Note: You did not provide a sequence index, so Augur will generate one. You can generate your own index ahead of time with `augur index` and pass it with `augur filter --sequence-index`.
9051 strains were dropped during filtering
	110 were dropped because they were in defaults/exclude_accessions.txt
	8897 were dropped because of 'clade!=I'
	44 were dropped because they were shorter than the minimum length of 100000bp when only counting standard nucleotide characters A, C, G, or T (case-insensitive)
ERROR: All samples have been dropped! Check filter rules and metadata file format.
@joverlee521 joverlee521 added the bug Something isn't working label Oct 30, 2024
@joverlee521 joverlee521 self-assigned this Oct 30, 2024
@joverlee521
Copy link
Contributor Author

joverlee521 commented Oct 30, 2024

Hrm, I thought this was simple fix of just updating the config with:

diff --git a/phylogenetic/defaults/clade-i/config.yaml b/phylogenetic/defaults/clade-i/config.yaml
index e8ad850..dfda6a8 100644
--- a/phylogenetic/defaults/clade-i/config.yaml
+++ b/phylogenetic/defaults/clade-i/config.yaml
@@ -19,7 +19,7 @@ auspice_name: "mpox_clade-I"
 filter:
   min_date: 1900
   min_length: 100000
-  exclude_where: 'clade!=I'
+  exclude_where: 'clade!=I clade!=Ia clade!=Ib'

However, this doesn't work because of how the augur filter handles multiple values for the --exclude-where option. From augur filter docs:

Exclude samples matching these conditions.
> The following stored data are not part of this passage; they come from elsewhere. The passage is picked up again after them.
-- ==== Sys2Proof/Tests/Slice0.lean ====
section
/-!
SUPPORT. Tests, each on one step or one small operation, with expected results from the spec (the vector of
spec/95_test_vectors.md or the rule is named with each), and a witness for the hypotheses of every obligation that
has some.
-/

namespace Sys2Proof.Tests

open Sys2Proof Sys2Proof.Machine

-- The tests are evaluated one after another: a thread for each at once takes more stacks than the check's memory holds.
set_option Elab.async false

/-! ## Small states -/

/-- A byte memory from a list of its bytes. -/
def store (cells : List (Nat × Byte)) : Store 8 := cells.foldl (fun m c => Store.write unlisted m c.1 c.2) []

/-- The bytes of a program at `$8000`, which is `prg[0]`. -/
def bytesAt (start : Nat) (bs : List Byte) : List (Nat × Byte) := (List.range' start bs.length).zip bs

/-- The cartridge `T0` of spec/95_test_vectors.md with its reset vector and some PRG bytes. -/
def t0Cart (cells : List (Nat × Byte)) : Cartridge :=
  { Cartridge.blank with
    rom := { Cartridge.blank.rom with prg := store (cells ++ [(0x3FFC, 0x00), (0x3FFD, 0x80)]), mirroring := .vertical } }

/-- The machine after reset with the cartridge `T0`. -/
def t0 (cells : List (Nat × Byte)) : State := deviceReset { State.reset with cart := t0Cart cells }

/-- One instruction at `$8000`, with registers and RAM as given. -/
def ready (bs : List Byte) (cpu : Cpu → Cpu) (ram : List (Nat × Byte)) : State :=
  { (t0 (bytesAt 0 bs)).onCpu cpu with ram := store ram }

/-- Whether the next step answers a next state with a property. -/
def stepIs (s : State) (ok : State → Bool) : Bool :=
  match step s with
  | .next t => ok t
  | .fault _ => false
  | .refused _ => false

/-- One instruction run from `$8000`. -/
def runs (bs : List Byte) (cpu : Cpu → Cpu) (ram : List (Nat × Byte)) (ok : State → Bool) : Bool :=
  stepIs (ready bs cpu ram) ok

/-- A byte of RAM. -/
def ramAt (i : Nat) (s : State) : Byte := Store.read unlisted s.ram i

theorem next_of_stepIs {s : State} {ok : State → Bool} (h : stepIs s ok = true) : ∃ t, step s = .next t ∧ ok t = true := by
  unfold stepIs at h
  split at h
  · exact ⟨_, ‹_›, h⟩
  · simp at h
  · simp at h

/-! ## WellFormed: an ill-formed term for each check -/

/-- R105: STA has no immediate form by its type; LDX has no zero-page,X form, LDY no zero-page,Y form. -/
theorem test_wellFormed_mode_refused :
    WellFormed (.ldx (.mem (.zpx 0x10))) = false ∧ WellFormed (.ldy (.mem (.zpy 0x10))) = false ∧
    WellFormed (.bit (.zpx 0x10)) = false ∧ WellFormed (.cpx (.mem (.abx 0x0200))) = false ∧
    WellFormed (.asl (.mem (.aby 0x0200))) = false ∧ WellFormed (.stx (.zpx 0x10)) = false ∧
    WellFormed (.inc (.izx 0x10)) = false := by decide

/-- R104: a byte that R103 gives an instruction is no illegal opcode. -/
theorem test_wellFormed_illegal_refused :
    WellFormed (.illegal 0xEA) = false ∧ WellFormed (.illegal 0x00) = false ∧ WellFormed (.illegal 0x02) = true := by
  decide

/-! ## Decoding: words written out from R103 and R101, one family after the other -/

theorem test_decode_loads :
    decode [0xA9, 0x05] = .ok (.lda (.imm 0x05), []) ∧ decode [0xB5, 0x10] = .ok (.lda (.mem (.zpx 0x10)), []) ∧
    decode [0xB6, 0x10] = .ok (.ldx (.mem (.zpy 0x10)), []) ∧
    decode [0xBE, 0xFF, 0x02] = .ok (.ldx (.mem (.aby 0x02FF)), []) ∧
    decode [0xBC, 0x00, 0x02] = .ok (.ldy (.mem (.abx 0x0200)), []) ∧
    decode [0xA1, 0x20] = .ok (.lda (.mem (.izx 0x20)), []) := by decide

theorem test_decode_stores :
    decode [0x85, 0x10] = .ok (.sta (.zp 0x10), []) ∧ decode [0x91, 0x10] = .ok (.sta (.izy 0x10), []) ∧
    decode [0x96, 0xFF] = .ok (.stx (.zpy 0xFF), []) ∧ decode [0x8C, 0x00, 0x08] = .ok (.sty (.abs 0x0800), []) ∧
    decode [0x99, 0x00, 0x02] = .ok (.sta (.aby 0x0200), []) := by decide

theorem test_decode_transfers :
    decode [0xAA] = .ok (.tax, []) ∧ decode [0xA8] = .ok (.tay, []) ∧ decode [0x8A] = .ok (.txa, []) ∧
    decode [0x98] = .ok (.tya, []) ∧ decode [0xBA] = .ok (.tsx, []) ∧ decode [0x9A] = .ok (.txs, []) := by decide
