-- ==== Sys2Proof/Types/Weights.lean ====
section
/-! DEFINITION. Types/Weights.lean: serving copies of weight models and experience stores beyond their registers (chapter 11). -/

namespace Sys2Proof

/-- Where a copy's tiles come from (R436, R446). -/
inductive CopySource where
  | image
  | broadcast
  deriving DecidableEq, Repr

/-- A copy of a weight model: its register, and what Ballutos keeps beside it (R432, R438, R447). -/
structure WCopy where
  reg : SrvWcopy := {}
  layers : BitVec 16 := 0
  ppl : BitVec 16 := 0
  source : CopySource := .image
  /-- Tiles landed so far, each with its fingerprint: the copy's fingerprint table. Each channel of the suite has its own, and its own chunks;
  everything else of a copy stands on the lead channel (R752). -/
  fps : Tab W64 := []
  /-- The learner's or the image's fingerprint table. -/
  refFps : Tab W64 := []
  /-- Tiles found to disagree and not yet repaired, each poisoned with its repair pending (R449). -/
  repairing : List Nat := []
  /-- Bytes of one tile of the copy, which places tile i at i times that many bytes; and the chunks of a broadcast that have landed. -/
  tileLen : Nat := 0
  chunks : List Nat := []
  /-- The replicas that have answered since the comparison began, each with its table (R447). -/
  answers : List (BitVec 18 × List W64) := []
  comparing : Bool := false
  /-- Pinned streams on this copy, by channel * 65536 + context (R435). -/
  pins : List Nat := []
  /-- Rooms bound to this copy: pointers and fine-tune jobs (R435, R43). -/
  rooms : List Nat := []
  jobs : List Nat := []
  deriving DecidableEq, Repr

/-- An experience store: its register, the commit held by each slot, and the commits withdrawn (R454 to R460). -/
structure XStore where
  reg : TrnXs := {}
  /-- Commit number held by each slot in use. -/
  slots : Tab (Option Nat) := []
  withdrawn : List Nat := []
  deriving DecidableEq, Repr

/-- A generator's slot request that was refused and is retried every 1 ms (R459). -/
structure SlotWait where
  ch : Nat
  ctx : Nat
  deriving DecidableEq, Repr

end Sys2Proof
end

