-- ==== Sys2Proof/Config.lean ====
section
/-! DEFINITION. Config.lean: what an implementation fixes and what the spec leaves open, as constants without a body. -/

namespace Sys2Proof.Config

/-- The NaN word a vector-unit operation gives (R72 names IEEE 754, which leaves sign and payload open): operation number and operands. -/
opaque vuNan : Nat → W32 → W32 → W32 → W32
/-- The result of an INT32 lane operation whose exact result does not fit (the spec states none): operation number and operands. -/
opaque int32Over : Nat → W32 → W32 → W32 → W32
/-- A special-function result that the spec does not bound: sin and cos beyond 2^15, INT32 lanes (R112): function, type code, input. -/
opaque vsfu : Nat → Nat → W32 → W32
/-- Which of the two FP32 neighbours of an inexact exp, log, reciprocal or reciprocal square root is given (R112: within 1 ULP). -/
opaque vsfuUp : Nat → W32 → Bool
/-- Which of the FP32 numbers within 2 ULP of a sine or cosine is given (R112). -/
opaque vsfuOff : Nat → W32 → Nat
/-- Bits of a destination lane that a conversion or quantisation does not state (VCVT to BF16, VQMX): operation number, old lane, sources. -/
opaque laneRest : Nat → W32 → W32 → W32

/-- The n-th 64-bit word drawn from a channel's true random source (R317, R553). -/
opaque freeWord : Nat → W64
/-- Kenath's assigned PCI vendor identifier (R1), which the spec does not give. -/
opaque vendorId : BitVec 16
/-- The digest of the public key of the n-th key pair made (R555): keys come from the DRBG, so nothing fixes it. -/
opaque freeKey : Nat → BitVec 256
/-- The token counter to which the controller posts an item of a kind (0 length table, 1 start of an update, 2 other room control): the spec names none. -/
opaque ctrlTok : Nat → BitVec 6
/-- Pages of the region that a channel's Ballutos reserves for peers (R498); nothing says how many. -/
opaque peerPages : Nat → Nat
/-- The XTS key made as the n-th on a channel for a use (0 controller, 1 suite, 2 room; R555): keys come from the DRBG, so nothing fixes it. -/
opaque xtsKey : Nat → Nat → Nat → BitVec 512
/-- A byte of a line under AES-256-XTS with a key and a tweak, as IEEE 1619 computes it (R557); keys being free, so are these. -/
opaque xtsByte : BitVec 512 → BitVec 128 → List Byte → Nat → Byte
/-- Bytes of a report that this model does not compute: signatures, certificates and public keys (R574), by place and position. -/
opaque reportByte : Nat → Nat → Byte
/-- Pages of a checkpoint slot that hold controller-held state and register fields, which R632 does not count, for n room pages. -/
opaque ctrlPages : Nat → Nat
/-- Their bytes, by the checkpoint's number, the page and the place, which the spec does not lay out. -/
opaque ctrlByte : Nat → Nat → Nat → Byte
/-- The tweak of a line of a slot's directory or commit record (R633 gives them R557's, which are of pages in a room): page of the slot, line. -/
opaque slotTweak : Nat → Nat → BitVec 128
/-- The key of a commit record's TAG without a continuity secret, which the security engine derives from the room memory key (R635). -/
opaque tagKey : BitVec 512 → BitVec 256
/-- A byte of the AES-256-GCM tag over bytes with no plaintext, for a key and a number in the IV (R635). -/
opaque gcmTag : BitVec 256 → Nat → List Byte → Nat → Byte
/-- Where a tile of a serving copy lies in the copy, by whether it is the forward one, the tiles down and across, and the tile (R421; the spec
does not order the tiles of a copy). -/
opaque copyTile : Bool → Nat → Nat → Nat → Nat → Nat

/-- Where an array operation's output lies in the program's logical output tensor (R82), which the program alone knows: by the program's digest,
the channel, the bundle counter of the operation and its number among the room's operations there. -/
opaque outRow : BitVec 256 → Nat → Nat → Nat → Nat
opaque outCol : BitVec 256 → Nat → Nat → Nat → Nat
/-- The width of the logical tensor in elements, and whether the operation computes it transposed (R84). -/
opaque outWidth : BitVec 256 → Nat → Nat → Nat → Nat
opaque outFlip : BitVec 256 → Nat → Nat → Nat → Bool

end Sys2Proof.Config
end

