-- ==== Sys2Proof/Machine/Desc.lean ====
section
/-! DEFINITION. Machine/Desc.lean: the fields of a pump descriptor (Table 4.8) and the ranges it names. -/

namespace Sys2Proof.Machine

def pdKind (d : BitVec 512) : Nat := fld d 0 8
def pdXp (d : BitVec 512) : Bool := d.getLsbD 8
def pdFpw (d : BitVec 512) : Bool := d.getLsbD 9
def pdFpc (d : BitVec 512) : Bool := d.getLsbD 10
def pdFmtCode (d : BitVec 512) : BitVec 4 := d.extractLsb' 16 4
def pdRaw (d : BitVec 512) : Bool := pdFmtCode d == 0xF
def pdKlast (d : BitVec 512) : Nat := fld d 20 8
def pdCount (d : BitVec 512) : Nat := fld d 32 32
def pdSrc (d : BitVec 512) : W64 := d.extractLsb' 64 64
def pdDst (d : BitVec 512) : W64 := d.extractLsb' 128 64
def pdSstride (d : BitVec 512) : Nat := fld d 192 32
def pdDstride (d : BitVec 512) : Nat := fld d 224 32
def pdFpaddr (d : BitVec 512) : W64 := d.extractLsb' 256 64
/-- Reserved bits of every kind (Table 4.8). -/
def pdRsv (d : BitVec 512) : Bool := fld d 11 5 != 0 || fld d 28 4 != 0 || fld d 320 64 != 0

/-- The descriptor's tile format; none for raw bytes and for reserved codes. -/
def pdFmt (d : BitVec 512) : Option Fmt := if pdRaw d then none else Fmt.ofCode (pdFmtCode d)

/-- Bytes of one element of the transfer: the tile size, or the whole count for raw bytes. -/
def pdTile (d : BitVec 512) : Nat := match pdFmt d with | some f => tileBytes f | none => pdCount d
/-- Elements of the transfer: tiles, or one raw run. -/
def pdTiles (d : BitVec 512) : Nat := if pdRaw d then (if pdCount d = 0 then 0 else 1) else pdCount d

/-- The byte count of a descriptor, as its bound uses it (R185). -/
def pdBytes (d : BitVec 512) : Nat :=
  if pdKind d = 9 || pdKind d = 10 then 0 else pdTiles d * pdTile d

/-- A stride; 0 means the tile size (Table 4.8). -/
def strideOf (v tile : Nat) : Nat := if v = 0 then tile else v

/-- The start of each tile from a base with a stride. -/
def runStarts (base stride n : Nat) : List Nat := (List.range n).map fun i => base + stride * i

def srcRuns (d : BitVec 512) : List (Nat × Nat) :=
  (runStarts (pdSrc d).toNat (strideOf (pdSstride d) (pdTile d)) (pdTiles d)).map fun a => (a, pdTile d)
def dstRuns (d : BitVec 512) : List (Nat × Nat) :=
  (runStarts (pdDst d).toNat (strideOf (pdDstride d) (pdTile d)) (pdTiles d)).map fun a => (a, pdTile d)
/-- The fingerprint array, when the descriptor names one (R190, R191); FPSCAN always does. -/
def fpRuns (d : BitVec 512) : List (Nat × Nat) :=
  if pdFpw d || pdFpc d || pdKind d = 0x0B then [((pdFpaddr d).toNat, 8 * pdTiles d)] else []

/-- Ranges of room memory that the descriptor reads, and that it writes (Table 4.9). -/
def memReads (d : BitVec 512) : List (Nat × Nat) :=
  (if pdKind d = 2 || pdKind d = 4 || pdKind d = 0x0B then srcRuns d else []) ++ (if pdFpc d || pdKind d = 0x0B then fpRuns d else [])
def memWrites (d : BitVec 512) : List (Nat × Nat) :=
  (if pdKind d = 3 || pdKind d = 4 || pdKind d = 7 then dstRuns d else []) ++ (if pdFpw d then fpRuns d else [])
/-- Ranges of WS that the descriptor reads, and that it writes. -/
def wsReads (d : BitVec 512) : List (Nat × Nat) := if pdKind d = 1 || pdKind d = 3 || pdKind d = 5 then srcRuns d else []
def wsWrites (d : BitVec 512) : List (Nat × Nat) :=
  if pdKind d = 1 || pdKind d = 2 || pdKind d = 6 || pdKind d = 8 then dstRuns d else []

/-- The page size (R12, Table 0.8). -/
def pageBytes : Nat := 65536

/-- The pages that a range meets. -/
def pagesOf (r : Nat × Nat) : List Nat :=
  if r.2 = 0 then [] else
    (List.range ((r.1 + r.2 - 1) / pageBytes - r.1 / pageBytes + 1)).map (r.1 / pageBytes + ·)

/-- Two ranges share a byte. -/
def meets (r q : Nat × Nat) : Bool := r.1 < q.1 + q.2 && q.1 < r.1 + r.2 && r.2 != 0 && q.2 != 0

/-- Bytes of a range that lie in a page. -/
def bytesInPage (r : Nat × Nat) (p : Nat) : Nat :=
  min (r.1 + r.2) ((p + 1) * pageBytes) - max r.1 (p * pageBytes)

end Sys2Proof.Machine
end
Ex: “host=rat” or “host!=rat”. Multiple values are processed as OR (matching any of those specified will be excluded), not AND

@victorlin
Copy link
Member

What about --query 'clade in {"I", "Ia", "Ib"}'?

@joverlee521
Copy link
Contributor Author

Without making changes to the workflow itself, there are two paths forward:

  1. Continue to use the exclude_where config param, but update it to specifically exclude other clades.
diff --git a/phylogenetic/defaults/clade-i/config.yaml b/phylogenetic/defaults/clade-i/config.yaml
index e8ad850..4103fba 100644
--- a/phylogenetic/defaults/clade-i/config.yaml
+++ b/phylogenetic/defaults/clade-i/config.yaml
@@ -19,7 +19,7 @@ auspice_name: "mpox_clade-I"
 filter:
   min_date: 1900
   min_length: 100000
-  exclude_where: 'clade!=I'
+  exclude_where: 'clade=II clade=IIa clade=IIb clade=outgroup clade=""'
  1. Use --query in the subsampling other_filters config param:
diff --git a/phylogenetic/defaults/clade-i/config.yaml b/phylogenetic/defaults/clade-i/config.yaml
index e8ad850..f40e848 100644
--- a/phylogenetic/defaults/clade-i/config.yaml
+++ b/phylogenetic/defaults/clade-i/config.yaml
@@ -19,7 +19,6 @@ auspice_name: "mpox_clade-I"
 filter:
   min_date: 1900
   min_length: 100000
-  exclude_where: 'clade!=I'
 
 
 ### We don't want to subsample, so specify a config which is essentially a no-op
@@ -27,6 +26,7 @@ subsample:
   everything:
     group_by: ""
     sequences_per_group: ""
+    other_filters: "--query \"(clade == 'I' | clade == 'Ia' | clade == 'Ib')\""
 
 ## align
 max_indel: 10000

Option (1) is less change but probably more maintenance since it will need to be updated if there are new clades that need to be excluded. Option (2) is safer in that it will always only include clade I and will only need to be updated if there new children clades of clade I.

@victorlin
Copy link
Member

+1 for Option (2): it's more logically direct for the Clade I build to "include Clade I and subclades", not "exclude all other subclades".

@victorlin
Copy link
Member

Without making changes to the workflow itself

Why not update the workflow to accept a filter.query config?

@joverlee521
Copy link
Contributor Author

Why not update the workflow to accept a filter.query config?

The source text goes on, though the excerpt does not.